theorem Touches.auxCvctlWrite (c : Fin 4) (v : Word) : Touches.Statement (.auxCvctlWrite c v) := fun s =>
  show WithinO (partsMask (List.append (List.append messageParts auxTriggerParts) [.reg AUX_DROPS, .reg (AUX_CVCTL 0)])) s (execAuxCvctlWrite c v s) from
    execAuxCvctlWrite_within (Sub.of touchMasks16.2.2.2.2.2.2.2.1) (Within.refl _ s)

theorem Touches.auxSwtrig (c : Fin 4) : Touches.Statement (.auxSwtrig c) := fun s =>
  show WithinO (partsMask (List.append auxTriggerParts [.agenda, .pmc])) s (execAuxSwtrig c s) from
    execAuxSwtrig_within (Sub.of touchMasks16.2.2.2.2.2.2.2.2.1) (Within.refl _ s)

theorem Touches.auxTimerTrigger (c : Fin 4) : Touches.Statement (.auxTimerTrigger c) := fun s =>
  show WithinO (partsMask (List.append auxTriggerParts [.agenda])) s (execAuxTimerTrigger c s) from
    execAuxTimerTrigger_within (Sub.of touchMasks16.2.2.2.2.2.2.2.2.2) (Within.refl _ s)

theorem Touches.auxInjWrite (c : Fin 2) (v : Word) : Touches.Statement (.auxInjWrite c v) := fun s =>
  show WithinO (partsMask (List.append auxTriggerParts [.agenda, .pmc])) s (execAuxInjWrite c v s) from
    execAuxInjWrite_within (Sub.of touchMasks17.1) (Within.refl _ s)

theorem Touches.fcConversionDone (c : Fin 2) (raw : Int) : Touches.Statement (.fcConversionDone c raw) := fun s =>
  show WithinO (partsMask (List.append (List.append messageParts auxTriggerParts) [.reg AUX_DROPS, .reg (AUX_RES_LO 0 0), .reg (AUX_RES_HI 0 0), .reg (AUX_TS_LO 0 0), .reg (AUX_TS_HI 0 0), .reg (AUX_IRES_LO 0 0), .reg (AUX_IRES_HI 0 0), .reg (AUX_ITS_LO 0 0), .reg (AUX_ITS_HI 0 0), .reg (AUX_WC_STAT 0)])) s (execFcConversionDone c raw s) from
    execFcConversionDone_within (Sub.of touchMasks17.2.1) (Within.refl _ s)

theorem Touches.pcOutput (c : Fin 2) (raw : Int) : Touches.Statement (.pcOutput c raw) := fun s =>
  show WithinO (partsMask (List.append (List.append messageParts auxTriggerParts) [.reg AUX_DROPS, .reg (AUX_RES_LO 0 0), .reg (AUX_RES_HI 0 0), .reg (AUX_TS_LO 0 0), .reg (AUX_TS_HI 0 0), .reg (AUX_IRES_LO 0 0), .reg (AUX_IRES_HI 0 0), .reg (AUX_ITS_LO 0 0), .reg (AUX_ITS_HI 0 0), .reg (AUX_WC_STAT 0)])) s (execPcOutput c raw s) from
    execPcOutput_within (Sub.of touchMasks17.2.2.1) (Within.refl _ s)

theorem Touches.streamMsgTimeout (c : Fin 4) : Touches.Statement (.streamMsgTimeout c) := fun s =>
  show WithinO (partsMask (List.append messageParts [.aux, .reg AUX_EVENTS, .reg AUX_DROPS])) s (execStreamMsgTimeout c s) from
    execStreamMsgTimeout_within (Sub.of touchMasks17.2.2.2.1) (Within.refl _ s)

theorem Touches.refSettled (c : Fin 4) : Touches.Statement (.refSettled c) := fun s =>
  show WithinO (partsMask ([.agenda, .reg AUX_STATUS])) s (execRefSettled c s) from
    execRefSettled_within (Sub.of touchMasks17.2.2.2.2.1) (Within.refl _ s)

theorem Touches.refFault (c : Fin 4) : Touches.Statement (.refFault c) := fun s =>
  show WithinO (partsMask (List.append messageParts [.aux, .reg AUX_STATUS, .reg AUX_EVENTS, .reg AUX_CALSTAT, .reg AUX_DROPS])) s (execRefFault c s) from
    execRefFault_within (Sub.of touchMasks17.2.2.2.2.2.1) (Within.refl _ s)

theorem Touches.auxCalPeriod : Touches.Statement .auxCalPeriod := fun s =>
  show WithinO (partsMask (List.append (List.append messageParts auxTriggerParts) [.reg AUX_DROPS])) s (execAuxCalPeriod s) from
    execAuxCalPeriod_within (Sub.of touchMasks17.2.2.2.2.2.2.1) (Within.refl _ s)

theorem Touches.auxCalcmd (v : Word) : Touches.Statement (.auxCalcmd v) := fun s =>
  show WithinO (partsMask (List.append (List.append messageParts auxTriggerParts) [.reg AUX_DROPS])) s (execAuxCalcmd v s) from
    execAuxCalcmd_within (Sub.of touchMasks17.2.2.2.2.2.2.2.1) (Within.refl _ s)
★ ★ ★
_Assignment_: Among the lines above, repeat exactly those from the line with "theorem Touches.pcOutput (c" to the line with "execStreamMsgTimeout_within (Sub.of touchMasks17.2.2.2.1)", counting both ends.

_Task solution_:
theorem Touches.pcOutput (c : Fin 2) (raw : Int) : Touches.Statement (.pcOutput c raw) := fun s =>
  show WithinO (partsMask (List.append (List.append messageParts auxTriggerParts) [.reg AUX_DROPS, .reg (AUX_RES_LO 0 0), .reg (AUX_RES_HI 0 0), .reg (AUX_TS_LO 0 0), .reg (AUX_TS_HI 0 0), .reg (AUX_IRES_LO 0 0), .reg (AUX_IRES_HI 0 0), .reg (AUX_ITS_LO 0 0), .reg (AUX_ITS_HI 0 0), .reg (AUX_WC_STAT 0)])) s (execPcOutput c raw s) from
    execPcOutput_within (Sub.of touchMasks17.2.2.1) (Within.refl _ s)

theorem Touches.streamMsgTimeout (c : Fin 4) : Touches.Statement (.streamMsgTimeout c) := fun s =>
  show WithinO (partsMask (List.append messageParts [.aux, .reg AUX_EVENTS, .reg AUX_DROPS])) s (execStreamMsgTimeout c s) from
    execStreamMsgTimeout_within (Sub.of touchMasks17.2.2.2.1) (Within.refl _ s)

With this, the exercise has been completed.